### Problem statement:
Each line in the records below, from the one that contains "(.releaseDone ..)) (.refl s)" to the one that contains "(.exitDue _))) (.refl s)", should be reproduced exactly, the first and last included.

### Input records:
**********
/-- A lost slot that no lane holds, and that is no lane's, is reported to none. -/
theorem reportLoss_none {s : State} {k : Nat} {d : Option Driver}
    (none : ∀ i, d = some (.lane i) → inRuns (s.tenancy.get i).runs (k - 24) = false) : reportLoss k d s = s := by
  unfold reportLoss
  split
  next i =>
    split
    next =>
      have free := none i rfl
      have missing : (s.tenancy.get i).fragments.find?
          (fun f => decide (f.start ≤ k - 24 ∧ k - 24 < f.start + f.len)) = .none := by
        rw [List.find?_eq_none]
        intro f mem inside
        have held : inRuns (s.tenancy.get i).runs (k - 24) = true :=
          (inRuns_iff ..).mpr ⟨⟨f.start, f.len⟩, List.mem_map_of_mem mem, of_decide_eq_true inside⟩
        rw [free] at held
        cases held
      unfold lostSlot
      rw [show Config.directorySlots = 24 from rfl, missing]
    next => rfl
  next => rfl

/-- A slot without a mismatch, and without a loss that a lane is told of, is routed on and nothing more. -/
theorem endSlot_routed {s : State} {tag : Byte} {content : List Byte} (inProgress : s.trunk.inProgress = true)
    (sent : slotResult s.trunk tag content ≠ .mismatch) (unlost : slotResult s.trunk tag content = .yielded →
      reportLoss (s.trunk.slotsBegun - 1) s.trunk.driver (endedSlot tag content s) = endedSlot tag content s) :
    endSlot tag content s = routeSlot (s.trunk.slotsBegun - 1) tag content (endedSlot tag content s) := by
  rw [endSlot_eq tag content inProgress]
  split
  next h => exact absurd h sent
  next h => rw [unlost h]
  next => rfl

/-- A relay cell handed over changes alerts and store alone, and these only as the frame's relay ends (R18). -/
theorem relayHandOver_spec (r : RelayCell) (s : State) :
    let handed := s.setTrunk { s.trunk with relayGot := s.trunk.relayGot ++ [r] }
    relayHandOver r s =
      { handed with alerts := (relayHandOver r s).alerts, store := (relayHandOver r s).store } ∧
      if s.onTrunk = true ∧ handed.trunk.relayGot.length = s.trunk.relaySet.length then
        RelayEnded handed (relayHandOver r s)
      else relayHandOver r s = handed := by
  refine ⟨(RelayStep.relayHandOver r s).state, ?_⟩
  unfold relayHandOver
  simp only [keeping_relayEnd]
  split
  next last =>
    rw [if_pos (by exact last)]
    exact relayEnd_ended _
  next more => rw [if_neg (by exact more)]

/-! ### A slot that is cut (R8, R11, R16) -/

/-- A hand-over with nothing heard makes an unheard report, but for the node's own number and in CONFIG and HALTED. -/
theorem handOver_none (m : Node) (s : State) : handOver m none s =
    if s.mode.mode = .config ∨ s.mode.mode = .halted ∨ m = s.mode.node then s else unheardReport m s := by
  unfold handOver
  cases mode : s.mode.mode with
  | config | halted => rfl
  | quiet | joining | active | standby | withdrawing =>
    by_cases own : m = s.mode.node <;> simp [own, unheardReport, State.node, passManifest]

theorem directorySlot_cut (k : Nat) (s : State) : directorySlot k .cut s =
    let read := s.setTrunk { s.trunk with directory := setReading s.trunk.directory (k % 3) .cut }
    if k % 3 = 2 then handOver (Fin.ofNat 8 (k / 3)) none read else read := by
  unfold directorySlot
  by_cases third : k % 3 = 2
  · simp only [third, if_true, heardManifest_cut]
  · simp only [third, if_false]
**********
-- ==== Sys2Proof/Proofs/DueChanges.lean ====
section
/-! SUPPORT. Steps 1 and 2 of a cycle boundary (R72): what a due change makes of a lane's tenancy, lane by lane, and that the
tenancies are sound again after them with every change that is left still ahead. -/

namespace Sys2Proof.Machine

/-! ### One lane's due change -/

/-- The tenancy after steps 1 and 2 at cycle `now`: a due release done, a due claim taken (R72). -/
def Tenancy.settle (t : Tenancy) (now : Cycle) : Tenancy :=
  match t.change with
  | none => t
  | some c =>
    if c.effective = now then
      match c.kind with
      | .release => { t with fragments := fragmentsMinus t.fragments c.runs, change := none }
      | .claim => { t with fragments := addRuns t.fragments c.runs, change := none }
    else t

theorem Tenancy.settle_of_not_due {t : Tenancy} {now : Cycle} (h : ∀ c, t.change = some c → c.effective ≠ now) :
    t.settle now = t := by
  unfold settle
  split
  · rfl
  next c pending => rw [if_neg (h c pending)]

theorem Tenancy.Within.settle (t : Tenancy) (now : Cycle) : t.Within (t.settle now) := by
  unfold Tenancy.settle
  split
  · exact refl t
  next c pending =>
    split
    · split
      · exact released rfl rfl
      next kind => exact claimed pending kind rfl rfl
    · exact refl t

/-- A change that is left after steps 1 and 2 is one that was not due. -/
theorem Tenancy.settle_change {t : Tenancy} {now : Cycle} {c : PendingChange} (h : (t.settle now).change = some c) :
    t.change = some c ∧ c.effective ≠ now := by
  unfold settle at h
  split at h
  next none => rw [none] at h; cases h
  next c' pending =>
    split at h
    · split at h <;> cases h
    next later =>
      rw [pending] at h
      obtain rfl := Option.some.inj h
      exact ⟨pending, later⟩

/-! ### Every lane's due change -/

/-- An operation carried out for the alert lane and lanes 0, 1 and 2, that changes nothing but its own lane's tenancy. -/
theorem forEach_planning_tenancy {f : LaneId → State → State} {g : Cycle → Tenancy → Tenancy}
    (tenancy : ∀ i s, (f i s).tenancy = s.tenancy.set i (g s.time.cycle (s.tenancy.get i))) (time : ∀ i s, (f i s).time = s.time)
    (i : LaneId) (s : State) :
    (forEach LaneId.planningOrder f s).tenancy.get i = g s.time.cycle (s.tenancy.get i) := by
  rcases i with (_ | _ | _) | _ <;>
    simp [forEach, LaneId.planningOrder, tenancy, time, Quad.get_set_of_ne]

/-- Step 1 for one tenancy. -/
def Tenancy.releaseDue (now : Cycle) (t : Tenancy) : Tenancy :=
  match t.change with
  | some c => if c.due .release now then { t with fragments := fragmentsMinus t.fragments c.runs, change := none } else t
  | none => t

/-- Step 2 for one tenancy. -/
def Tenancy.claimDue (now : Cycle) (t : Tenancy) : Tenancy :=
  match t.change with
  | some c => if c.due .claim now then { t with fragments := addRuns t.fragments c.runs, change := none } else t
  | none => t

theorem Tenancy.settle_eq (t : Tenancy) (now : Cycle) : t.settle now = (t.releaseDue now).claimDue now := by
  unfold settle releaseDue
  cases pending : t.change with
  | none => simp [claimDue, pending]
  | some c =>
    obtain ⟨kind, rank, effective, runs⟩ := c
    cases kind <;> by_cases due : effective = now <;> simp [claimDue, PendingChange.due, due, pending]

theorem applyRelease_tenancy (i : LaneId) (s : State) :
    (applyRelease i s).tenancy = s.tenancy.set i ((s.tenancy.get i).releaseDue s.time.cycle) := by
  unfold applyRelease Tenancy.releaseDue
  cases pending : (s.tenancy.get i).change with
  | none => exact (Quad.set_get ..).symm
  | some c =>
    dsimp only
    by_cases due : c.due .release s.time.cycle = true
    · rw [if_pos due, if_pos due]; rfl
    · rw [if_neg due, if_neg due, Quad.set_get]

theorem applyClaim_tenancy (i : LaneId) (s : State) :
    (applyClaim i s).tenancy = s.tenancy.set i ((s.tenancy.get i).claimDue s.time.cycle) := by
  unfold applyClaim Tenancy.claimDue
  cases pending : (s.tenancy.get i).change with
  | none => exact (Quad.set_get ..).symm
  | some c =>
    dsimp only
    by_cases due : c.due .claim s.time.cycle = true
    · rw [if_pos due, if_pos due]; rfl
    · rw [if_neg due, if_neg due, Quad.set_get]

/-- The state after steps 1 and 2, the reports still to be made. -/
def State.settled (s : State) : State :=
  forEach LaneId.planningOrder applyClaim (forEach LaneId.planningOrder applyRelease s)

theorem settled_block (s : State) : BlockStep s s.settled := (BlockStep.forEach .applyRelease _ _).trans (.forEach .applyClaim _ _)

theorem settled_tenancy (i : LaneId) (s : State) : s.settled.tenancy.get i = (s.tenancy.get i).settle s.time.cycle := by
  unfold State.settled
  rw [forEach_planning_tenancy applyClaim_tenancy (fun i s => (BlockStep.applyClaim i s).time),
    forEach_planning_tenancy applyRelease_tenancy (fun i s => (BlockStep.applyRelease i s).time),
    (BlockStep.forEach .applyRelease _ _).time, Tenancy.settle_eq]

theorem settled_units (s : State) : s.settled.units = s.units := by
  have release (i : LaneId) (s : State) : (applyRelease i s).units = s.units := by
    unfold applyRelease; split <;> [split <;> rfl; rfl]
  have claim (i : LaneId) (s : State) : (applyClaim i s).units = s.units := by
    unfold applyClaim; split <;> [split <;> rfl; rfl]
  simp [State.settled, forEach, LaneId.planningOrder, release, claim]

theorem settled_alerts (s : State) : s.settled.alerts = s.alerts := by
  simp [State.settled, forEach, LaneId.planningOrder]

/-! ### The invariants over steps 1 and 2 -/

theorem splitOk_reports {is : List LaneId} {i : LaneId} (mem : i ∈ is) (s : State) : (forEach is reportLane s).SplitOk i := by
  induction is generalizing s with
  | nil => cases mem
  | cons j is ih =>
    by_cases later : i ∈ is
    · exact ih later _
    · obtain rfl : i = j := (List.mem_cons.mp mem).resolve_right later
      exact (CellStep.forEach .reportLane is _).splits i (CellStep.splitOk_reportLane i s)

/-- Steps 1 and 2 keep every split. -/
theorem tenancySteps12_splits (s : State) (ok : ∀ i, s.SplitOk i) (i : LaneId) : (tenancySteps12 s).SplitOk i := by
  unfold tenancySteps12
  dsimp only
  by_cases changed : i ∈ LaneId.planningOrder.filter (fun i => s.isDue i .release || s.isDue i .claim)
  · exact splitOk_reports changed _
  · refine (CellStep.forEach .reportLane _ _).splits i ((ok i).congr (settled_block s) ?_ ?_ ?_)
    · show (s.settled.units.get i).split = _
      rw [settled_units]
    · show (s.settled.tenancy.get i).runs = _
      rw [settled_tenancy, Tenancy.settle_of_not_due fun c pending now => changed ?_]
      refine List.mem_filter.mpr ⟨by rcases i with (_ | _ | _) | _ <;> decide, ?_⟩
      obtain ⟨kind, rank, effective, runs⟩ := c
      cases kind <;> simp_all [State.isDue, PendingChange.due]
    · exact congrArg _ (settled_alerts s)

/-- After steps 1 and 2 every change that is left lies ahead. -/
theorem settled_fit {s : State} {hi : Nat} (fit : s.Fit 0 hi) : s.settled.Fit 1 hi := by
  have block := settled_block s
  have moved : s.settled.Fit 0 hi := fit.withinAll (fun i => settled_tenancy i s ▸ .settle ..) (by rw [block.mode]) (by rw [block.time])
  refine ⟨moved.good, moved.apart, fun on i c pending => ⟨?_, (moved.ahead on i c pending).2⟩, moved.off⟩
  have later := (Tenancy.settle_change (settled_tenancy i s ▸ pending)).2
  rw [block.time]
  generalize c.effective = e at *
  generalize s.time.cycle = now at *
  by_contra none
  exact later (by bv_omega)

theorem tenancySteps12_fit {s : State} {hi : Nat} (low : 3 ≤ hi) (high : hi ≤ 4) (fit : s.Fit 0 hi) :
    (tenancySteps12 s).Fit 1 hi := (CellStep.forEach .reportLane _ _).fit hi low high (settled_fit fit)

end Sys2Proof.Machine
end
**********
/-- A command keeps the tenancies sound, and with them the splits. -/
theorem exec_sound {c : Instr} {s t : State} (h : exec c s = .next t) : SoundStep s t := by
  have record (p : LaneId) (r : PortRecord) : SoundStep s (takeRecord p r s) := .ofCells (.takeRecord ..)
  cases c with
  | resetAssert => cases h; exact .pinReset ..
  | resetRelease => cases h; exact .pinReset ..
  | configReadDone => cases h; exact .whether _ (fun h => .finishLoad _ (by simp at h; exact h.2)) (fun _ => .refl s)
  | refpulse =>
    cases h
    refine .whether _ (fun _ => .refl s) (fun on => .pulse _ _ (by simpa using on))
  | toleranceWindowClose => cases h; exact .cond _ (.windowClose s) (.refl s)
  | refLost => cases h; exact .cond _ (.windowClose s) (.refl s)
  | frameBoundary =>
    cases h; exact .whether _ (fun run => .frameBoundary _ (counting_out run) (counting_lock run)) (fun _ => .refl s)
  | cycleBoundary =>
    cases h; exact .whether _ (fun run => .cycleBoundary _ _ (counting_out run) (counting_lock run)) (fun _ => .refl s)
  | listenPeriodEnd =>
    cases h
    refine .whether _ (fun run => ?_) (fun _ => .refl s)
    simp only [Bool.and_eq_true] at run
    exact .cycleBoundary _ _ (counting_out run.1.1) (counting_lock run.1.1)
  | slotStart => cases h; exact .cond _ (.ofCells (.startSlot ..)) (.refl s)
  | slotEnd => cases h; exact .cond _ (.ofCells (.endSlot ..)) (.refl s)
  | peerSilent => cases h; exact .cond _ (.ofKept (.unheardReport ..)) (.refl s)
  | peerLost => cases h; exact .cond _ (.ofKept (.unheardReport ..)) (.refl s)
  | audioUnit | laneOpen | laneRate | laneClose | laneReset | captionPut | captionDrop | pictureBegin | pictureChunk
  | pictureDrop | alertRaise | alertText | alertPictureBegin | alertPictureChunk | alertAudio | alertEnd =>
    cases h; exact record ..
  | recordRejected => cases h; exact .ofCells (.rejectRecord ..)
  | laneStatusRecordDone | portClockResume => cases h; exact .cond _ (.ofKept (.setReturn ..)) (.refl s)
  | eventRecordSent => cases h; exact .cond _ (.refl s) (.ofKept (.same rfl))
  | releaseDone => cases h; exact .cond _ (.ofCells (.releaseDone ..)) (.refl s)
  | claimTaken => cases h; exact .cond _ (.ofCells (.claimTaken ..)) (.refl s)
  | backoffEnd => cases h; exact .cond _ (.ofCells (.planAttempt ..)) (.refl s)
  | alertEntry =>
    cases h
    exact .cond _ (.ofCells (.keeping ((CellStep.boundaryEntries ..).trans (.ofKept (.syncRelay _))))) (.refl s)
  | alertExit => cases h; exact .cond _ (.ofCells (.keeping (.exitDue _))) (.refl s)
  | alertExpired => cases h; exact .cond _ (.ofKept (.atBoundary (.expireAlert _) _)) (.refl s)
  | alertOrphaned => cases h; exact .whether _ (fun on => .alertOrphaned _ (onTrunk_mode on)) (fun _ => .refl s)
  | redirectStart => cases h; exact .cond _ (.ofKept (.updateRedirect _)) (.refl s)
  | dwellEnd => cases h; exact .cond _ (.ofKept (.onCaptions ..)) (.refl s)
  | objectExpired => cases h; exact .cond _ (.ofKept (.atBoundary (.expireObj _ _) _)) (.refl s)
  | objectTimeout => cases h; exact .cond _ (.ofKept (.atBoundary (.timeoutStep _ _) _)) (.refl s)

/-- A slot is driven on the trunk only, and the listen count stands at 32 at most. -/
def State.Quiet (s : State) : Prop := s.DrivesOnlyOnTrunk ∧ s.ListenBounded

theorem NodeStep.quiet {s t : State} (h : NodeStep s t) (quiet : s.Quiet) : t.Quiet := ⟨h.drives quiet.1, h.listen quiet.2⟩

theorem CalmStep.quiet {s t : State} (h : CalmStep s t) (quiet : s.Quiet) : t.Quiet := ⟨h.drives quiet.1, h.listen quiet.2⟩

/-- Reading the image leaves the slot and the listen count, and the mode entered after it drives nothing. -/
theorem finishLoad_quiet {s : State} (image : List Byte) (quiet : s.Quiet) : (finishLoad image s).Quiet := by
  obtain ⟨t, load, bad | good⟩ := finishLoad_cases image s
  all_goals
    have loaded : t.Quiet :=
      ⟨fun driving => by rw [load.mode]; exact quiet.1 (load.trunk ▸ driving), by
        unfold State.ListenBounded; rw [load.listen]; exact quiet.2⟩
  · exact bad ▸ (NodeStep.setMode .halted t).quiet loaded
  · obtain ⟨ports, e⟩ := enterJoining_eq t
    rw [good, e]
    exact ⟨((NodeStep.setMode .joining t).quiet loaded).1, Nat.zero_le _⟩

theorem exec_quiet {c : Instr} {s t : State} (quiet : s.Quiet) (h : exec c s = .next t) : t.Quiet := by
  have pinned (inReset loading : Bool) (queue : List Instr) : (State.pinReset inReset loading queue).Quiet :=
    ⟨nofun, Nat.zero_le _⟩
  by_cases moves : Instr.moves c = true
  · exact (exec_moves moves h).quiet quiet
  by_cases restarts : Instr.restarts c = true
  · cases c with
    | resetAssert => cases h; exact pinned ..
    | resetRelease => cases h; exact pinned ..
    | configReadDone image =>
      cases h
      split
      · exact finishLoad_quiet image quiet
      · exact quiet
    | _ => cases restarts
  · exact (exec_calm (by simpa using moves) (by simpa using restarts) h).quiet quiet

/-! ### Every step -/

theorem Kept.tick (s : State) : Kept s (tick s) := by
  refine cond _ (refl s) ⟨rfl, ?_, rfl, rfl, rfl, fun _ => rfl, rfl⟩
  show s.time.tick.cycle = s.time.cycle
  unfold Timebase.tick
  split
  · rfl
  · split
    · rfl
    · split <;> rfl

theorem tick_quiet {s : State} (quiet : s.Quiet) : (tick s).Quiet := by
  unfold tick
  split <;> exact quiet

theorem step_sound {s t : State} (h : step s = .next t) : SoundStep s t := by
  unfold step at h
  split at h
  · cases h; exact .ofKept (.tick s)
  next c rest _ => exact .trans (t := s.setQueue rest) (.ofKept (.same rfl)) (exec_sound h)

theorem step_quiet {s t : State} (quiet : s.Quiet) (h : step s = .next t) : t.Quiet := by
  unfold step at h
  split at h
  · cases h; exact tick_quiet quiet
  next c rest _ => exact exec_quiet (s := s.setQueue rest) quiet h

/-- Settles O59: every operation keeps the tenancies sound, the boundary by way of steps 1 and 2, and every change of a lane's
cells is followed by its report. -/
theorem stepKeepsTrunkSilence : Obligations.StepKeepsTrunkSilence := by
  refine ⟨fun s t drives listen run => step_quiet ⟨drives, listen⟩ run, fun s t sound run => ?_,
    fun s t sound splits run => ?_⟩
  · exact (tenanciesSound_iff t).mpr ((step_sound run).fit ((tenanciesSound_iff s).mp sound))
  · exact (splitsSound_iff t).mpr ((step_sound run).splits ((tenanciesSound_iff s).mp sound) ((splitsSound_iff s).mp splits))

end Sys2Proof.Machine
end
**********
### Exercise response:
  | releaseDone => cases h; exact .cond _ (.ofCells (.releaseDone ..)) (.refl s)
  | claimTaken => cases h; exact .cond _ (.ofCells (.claimTaken ..)) (.refl s)
  | backoffEnd => cases h; exact .cond _ (.ofCells (.planAttempt ..)) (.refl s)
  | alertEntry =>
    cases h
    exact .cond _ (.ofCells (.keeping ((CellStep.boundaryEntries ..).trans (.ofKept (.syncRelay _))))) (.refl s)
  | alertExit => cases h; exact .cond _ (.ofCells (.keeping (.exitDue _))) (.refl s)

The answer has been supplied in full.